*** Records supplied
/-- The input port of a block's home by which requests of a cluster reach it (R330; log entry 50): of the router, at a
commons; one for all at any other home. -/
def State.homeInput (s : State) (c b : Nat) : Nat :=
  match s.spaceOf (64 * b) with
  | .commons o => arrivalPort c o
  | _ => 0

/-- Whether a held request keeps later requests out at an input of a home (R113, R219). -/
def State.inputBlocked (s : State) (b input : Nat) : Bool :=
  s.waits.zipIdx.any fun p => p.1.input = input && s.homeUnit p.1.acc.block = s.homeUnit b && s.heldWait p.2 p.1

/-- Whether a RET store waits for an entry of the version buffer that a block retains into (R218). -/
def State.entryAwaited (s : State) (b : Nat) (ws : List HomeWait) : Bool :=
  ws.any fun v => v.entry && s.bufferOf v.acc.block = s.bufferOf b

/-- The position of the first wait that may be served: EQ loads of a version just created come first (R217), then join
order; of the waits for a buffer entry only the first of each domain (R218). -/
def State.nextWait (s : State) : Option Nat :=
  let can (i : Nat) (w : HomeWait) : Bool :=
    !s.heldWait i w && (match s.homeAct w.acc with
      | .done _ _ => !w.entry || !s.entryAwaited w.acc.block (s.waits.take i)
      | .bad _ _ => true
      | .noEntry => !w.entry
      | _ => false)
  let eqNow (i : Nat) (w : HomeWait) : Bool :=
    !s.heldWait i w && (match w.acc.mode with
      | .eq n => w.acc.op.isLoad && (s.homeMeta w.acc.block).version = n && can i w
      | _ => false)
  match s.waits.zipIdx.find? fun p => eqNow p.2 p.1 with
  | some p => some p.2
  | none => (s.waits.zipIdx.find? fun p => can p.2 p.1).map fun p => p.2

/-- Streams that wait on their fault record in a block retry once it is stored to (R211). -/
def State.recordStored (s : State) (b : Nat) : State :=
  let tiles := s.tiles.foldl (fun (z : State) p =>
    let x := z.tile p.1
    let z := if x.rstall = .record b then z.setTile p.1 { x with rstall := .none } else z
    let x := z.tile p.1
    if x.stall = .record b then (z.setTile p.1 { x with stall := .none }).issuePort p.1 else z) s
  tiles.clusters.foldl (fun (z : State) p =>
    (z.cluster p.1).core.tasks.foldl (fun (z : State) q =>
      if q.2.st = .blocked (.record b) then z.updTask p.1 q.1 Task.ready else z) z) tiles

/-- Whether some stream waits on its fault record in a block. -/
def State.recordWaited (s : State) (b : Nat) : Bool :=
  (s.tiles.any fun p => p.2.stall = .record b || p.2.rstall = .record b) ||
  (s.clusters.any fun p => p.2.core.tasks.any fun q => q.2.st = .blocked (.record b))

/-- What a performed store or atomic brings to the streams that wait for a store to a block (R211). -/
def State.stored (s : State) (a : Access) : State := if a.op.creates && s.recordWaited a.block then s.recordStored a.block else s

/-- Waits that an event satisfied are served one after another (R219); a RET store whose version condition holds while no
entry is free goes on to wait for one (R218), so that a wait is met twice at most. -/
def State.serveWaits (s : State) : Nat → State
  | 0 => s
  | fuel + 1 =>
    match s.nextWait with
    | none => s
    | some i =>
      match s.waits[i]? with
      | none => s
      | some w =>
        let rest := { s with waits := s.waits.eraseIdx i }
        match s.homeAct w.acc with
        | .done _ _ =>
          match rest.homeAct w.acc with
          | .done s' o => ((s'.stored w.acc).waiterDone w o).serveWaits fuel
          | _ => s
        | .bad c u => (rest.waiterBad w c u).serveWaits fuel
        | .noEntry => { rest with waits := rest.waits ++ [{ w with entry := true }] }.serveWaits fuel
        | _ => s

/-- What follows a performed access: streams waiting on a record retry after a store to it, and waits are served. -/
def State.afterAccess (s : State) (a : Access) : State :=
  let s := s.stored a
  s.serveWaits (2 * s.waits.length)

/-- A waiter that nothing is completed for: a store that an ended command left on its way to its home. -/
def noWaiter : Waiter := .agn Config.clusters 8

/-- An access that a unit makes within one step (R341): one that a SCRUB holds at its bank port is answered as it is once the
SCRUB has emitted. To any but the new owner that is Protection, subcode Bank; the new owner reads zeros, and its store waits
at the port. -/
def State.actNow (s : State) (a : Access) : HomeResult :=
  match s.homeAct a with
  | .busy =>
    match s.spaceOf (64 * a.block) with
    | .commons c =>
      if s.scrubOwner c (bankOf (64 * a.block)) ≠ some a.tenant then .bad 0x07 0x06
      else if a.op.reads then .done s { bytes := List.replicate 64 0 }
      else .done { s with waits := s.waits ++ [{ who := noWaiter, acc := a, ctx := 0xFFFF, born := s.cycle }] } {}
    | _ => .busy
  | r => r

/-- The answer to an access that may wait: performed, joined the home's wait list, held at a port, or failed. -/
inductive Perf where
  | done (s : State) (out : AccessOut)
  | waits (s : State)
  | busy
  | bad (cause sub : Nat)

/-- The cluster that a waiting access comes from. -/
def Waiter.cluster : Waiter → Nat
  | .group t _ _ => clusterOf t
  | .task c _ => c
  | .agn c _ => c
  | .replay t _ => clusterOf t

/-- An access performed at its home, or put on its wait list (R217 to R219). One that finds the list full is held in the
home's input buffer, and later ones stay behind it. `asid`: the ASID it was translated under, if any. -/
def State.perform (s : State) (a : Access) (who : Waiter) (ctx : Nat) (asid : Option Nat) : Perf :=
  let input := s.homeInput who.cluster a.block
  let join (entry : Bool) : Perf :=
    .waits { s with waits := s.waits ++ [{ who := who, acc := a, ctx := ctx, entry := entry, asid := asid, input := input, born := s.cycle }] }
  if s.inputBlocked a.block input then .busy
  else
    match s.homeAct a with
    | .done s' o => if a.ret && s.entryAwaited a.block s.waits then join true else .done (s'.afterAccess a) o
    | .wait => join false
    | .noEntry => join true
    | .busy => .busy
    | .bad c u => .bad c u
******
What is being asked
What you return should be exactly the lines above, starting at the one with "def State.entryAwaited (s" and ending at the one with "(match s.homeAct w.acc with", and nothing else.

Response to this exercise
def State.entryAwaited (s : State) (b : Nat) (ws : List HomeWait) : Bool :=
  ws.any fun v => v.entry && s.bufferOf v.acc.block = s.bufferOf b

/-- The position of the first wait that may be served: EQ loads of a version just created come first (R217), then join
order; of the waits for a buffer entry only the first of each domain (R218). -/
def State.nextWait (s : State) : Option Nat :=
  let can (i : Nat) (w : HomeWait) : Bool :=
    !s.heldWait i w && (match s.homeAct w.acc with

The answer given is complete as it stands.